What is needed: Both the line with "yet begun. -/" and the line with "def execUpdQueueClear (r" in the records below must appear in the output, along with every line between them, exactly and with nothing added.

Stored data
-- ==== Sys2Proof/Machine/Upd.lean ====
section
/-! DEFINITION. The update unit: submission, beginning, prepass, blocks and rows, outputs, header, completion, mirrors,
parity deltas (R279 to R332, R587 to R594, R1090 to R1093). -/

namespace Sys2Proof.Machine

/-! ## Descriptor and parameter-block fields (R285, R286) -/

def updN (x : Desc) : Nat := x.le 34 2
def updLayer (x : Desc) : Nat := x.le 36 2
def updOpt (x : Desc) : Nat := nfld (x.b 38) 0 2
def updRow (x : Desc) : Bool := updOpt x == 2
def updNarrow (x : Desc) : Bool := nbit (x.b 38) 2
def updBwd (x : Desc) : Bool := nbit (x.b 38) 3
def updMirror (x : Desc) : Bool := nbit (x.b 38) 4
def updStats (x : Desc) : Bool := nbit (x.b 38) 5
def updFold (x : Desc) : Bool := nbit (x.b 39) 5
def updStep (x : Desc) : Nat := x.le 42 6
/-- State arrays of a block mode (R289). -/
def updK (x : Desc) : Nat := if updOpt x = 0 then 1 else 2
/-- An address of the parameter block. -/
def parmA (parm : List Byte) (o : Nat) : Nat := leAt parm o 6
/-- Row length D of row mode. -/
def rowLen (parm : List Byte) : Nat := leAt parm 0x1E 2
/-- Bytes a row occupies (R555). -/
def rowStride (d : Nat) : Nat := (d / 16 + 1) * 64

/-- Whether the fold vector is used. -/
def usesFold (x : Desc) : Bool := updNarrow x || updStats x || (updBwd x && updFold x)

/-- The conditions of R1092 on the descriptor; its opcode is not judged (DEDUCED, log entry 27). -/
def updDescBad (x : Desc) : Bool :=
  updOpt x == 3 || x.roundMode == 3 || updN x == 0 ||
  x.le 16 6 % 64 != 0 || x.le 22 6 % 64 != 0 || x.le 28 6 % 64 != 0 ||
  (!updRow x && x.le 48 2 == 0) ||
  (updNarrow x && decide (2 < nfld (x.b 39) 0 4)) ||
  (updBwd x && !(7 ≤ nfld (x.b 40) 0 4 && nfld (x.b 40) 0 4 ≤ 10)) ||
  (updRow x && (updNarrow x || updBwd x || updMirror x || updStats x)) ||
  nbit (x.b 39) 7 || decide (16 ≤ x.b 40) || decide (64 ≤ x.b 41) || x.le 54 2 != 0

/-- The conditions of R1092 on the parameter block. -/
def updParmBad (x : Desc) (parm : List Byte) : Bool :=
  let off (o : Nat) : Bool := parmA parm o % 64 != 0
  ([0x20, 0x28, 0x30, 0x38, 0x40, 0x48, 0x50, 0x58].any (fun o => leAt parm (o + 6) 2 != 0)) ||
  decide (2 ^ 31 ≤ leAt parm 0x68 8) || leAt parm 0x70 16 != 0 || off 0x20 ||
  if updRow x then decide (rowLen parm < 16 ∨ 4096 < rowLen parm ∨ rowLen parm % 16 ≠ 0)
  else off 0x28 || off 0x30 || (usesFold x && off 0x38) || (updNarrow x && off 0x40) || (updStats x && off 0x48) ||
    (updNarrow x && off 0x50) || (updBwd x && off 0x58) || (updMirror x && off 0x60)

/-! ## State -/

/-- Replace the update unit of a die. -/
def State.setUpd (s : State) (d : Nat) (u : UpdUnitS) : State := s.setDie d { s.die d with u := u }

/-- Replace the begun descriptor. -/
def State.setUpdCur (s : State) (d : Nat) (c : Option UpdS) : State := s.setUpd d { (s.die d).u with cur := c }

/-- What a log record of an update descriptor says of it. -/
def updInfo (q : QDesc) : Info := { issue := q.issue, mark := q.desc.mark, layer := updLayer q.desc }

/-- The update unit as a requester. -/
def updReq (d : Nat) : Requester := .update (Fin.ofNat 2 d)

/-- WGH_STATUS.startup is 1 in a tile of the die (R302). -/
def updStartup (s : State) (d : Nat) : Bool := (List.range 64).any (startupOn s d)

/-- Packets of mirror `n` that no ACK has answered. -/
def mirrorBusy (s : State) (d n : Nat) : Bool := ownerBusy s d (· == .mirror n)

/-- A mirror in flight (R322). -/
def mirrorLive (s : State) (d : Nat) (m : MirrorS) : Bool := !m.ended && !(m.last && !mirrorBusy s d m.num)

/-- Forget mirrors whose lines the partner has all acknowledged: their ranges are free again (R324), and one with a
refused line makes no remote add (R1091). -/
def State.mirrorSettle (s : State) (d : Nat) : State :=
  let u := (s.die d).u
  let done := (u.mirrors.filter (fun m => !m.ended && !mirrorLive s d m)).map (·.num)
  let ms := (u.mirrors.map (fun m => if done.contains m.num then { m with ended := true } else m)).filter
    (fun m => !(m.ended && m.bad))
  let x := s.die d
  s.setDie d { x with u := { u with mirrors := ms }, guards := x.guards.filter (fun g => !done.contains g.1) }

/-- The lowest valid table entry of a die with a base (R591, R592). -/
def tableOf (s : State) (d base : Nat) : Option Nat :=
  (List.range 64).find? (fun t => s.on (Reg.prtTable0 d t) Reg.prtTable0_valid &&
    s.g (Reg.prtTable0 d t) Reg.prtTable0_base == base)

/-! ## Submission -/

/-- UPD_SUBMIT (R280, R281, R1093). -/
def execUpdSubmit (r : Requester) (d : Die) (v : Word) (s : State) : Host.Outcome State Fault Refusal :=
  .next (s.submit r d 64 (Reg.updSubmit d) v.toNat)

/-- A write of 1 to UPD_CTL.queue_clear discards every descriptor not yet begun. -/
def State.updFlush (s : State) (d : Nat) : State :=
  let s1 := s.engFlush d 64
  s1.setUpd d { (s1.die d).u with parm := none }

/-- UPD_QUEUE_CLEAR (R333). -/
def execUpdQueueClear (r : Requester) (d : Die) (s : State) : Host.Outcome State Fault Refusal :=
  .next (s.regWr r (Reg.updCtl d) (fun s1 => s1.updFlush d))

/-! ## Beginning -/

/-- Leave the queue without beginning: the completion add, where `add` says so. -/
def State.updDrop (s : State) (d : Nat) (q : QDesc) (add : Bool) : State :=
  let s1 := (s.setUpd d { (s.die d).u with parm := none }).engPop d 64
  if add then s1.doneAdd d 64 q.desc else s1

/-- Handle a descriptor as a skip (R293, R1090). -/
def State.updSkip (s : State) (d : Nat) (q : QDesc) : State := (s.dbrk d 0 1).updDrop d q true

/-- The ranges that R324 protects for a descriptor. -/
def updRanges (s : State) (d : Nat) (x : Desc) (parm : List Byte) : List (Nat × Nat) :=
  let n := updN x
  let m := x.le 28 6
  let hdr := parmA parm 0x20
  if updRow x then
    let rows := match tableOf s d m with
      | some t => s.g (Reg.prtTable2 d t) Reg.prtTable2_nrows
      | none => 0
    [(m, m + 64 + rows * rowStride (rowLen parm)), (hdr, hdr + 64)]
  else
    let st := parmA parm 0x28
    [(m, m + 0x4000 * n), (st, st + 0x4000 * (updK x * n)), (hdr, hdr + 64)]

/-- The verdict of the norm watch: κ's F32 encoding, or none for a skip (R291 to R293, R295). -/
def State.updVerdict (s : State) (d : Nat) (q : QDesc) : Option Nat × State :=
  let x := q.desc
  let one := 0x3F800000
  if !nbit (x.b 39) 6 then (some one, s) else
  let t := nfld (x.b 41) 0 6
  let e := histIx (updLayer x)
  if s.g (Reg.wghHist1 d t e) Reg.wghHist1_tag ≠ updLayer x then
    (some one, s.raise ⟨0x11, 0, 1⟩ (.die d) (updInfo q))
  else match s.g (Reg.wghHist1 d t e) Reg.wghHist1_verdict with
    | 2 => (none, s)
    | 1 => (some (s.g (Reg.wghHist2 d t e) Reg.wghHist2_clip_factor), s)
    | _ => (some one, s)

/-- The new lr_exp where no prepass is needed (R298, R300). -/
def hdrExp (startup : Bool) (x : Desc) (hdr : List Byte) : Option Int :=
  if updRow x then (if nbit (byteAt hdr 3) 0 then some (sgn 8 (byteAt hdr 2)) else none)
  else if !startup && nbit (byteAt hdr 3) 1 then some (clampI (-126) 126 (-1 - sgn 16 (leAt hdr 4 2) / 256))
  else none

Written solution:
/-- A write of 1 to UPD_CTL.queue_clear discards every descriptor not yet begun. -/
def State.updFlush (s : State) (d : Nat) : State :=
  let s1 := s.engFlush d 64
  s1.setUpd d { (s1.die d).u with parm := none }

/-- UPD_QUEUE_CLEAR (R333). -/
def execUpdQueueClear (r : Requester) (d : Die) (s : State) : Host.Outcome State Fault Refusal :=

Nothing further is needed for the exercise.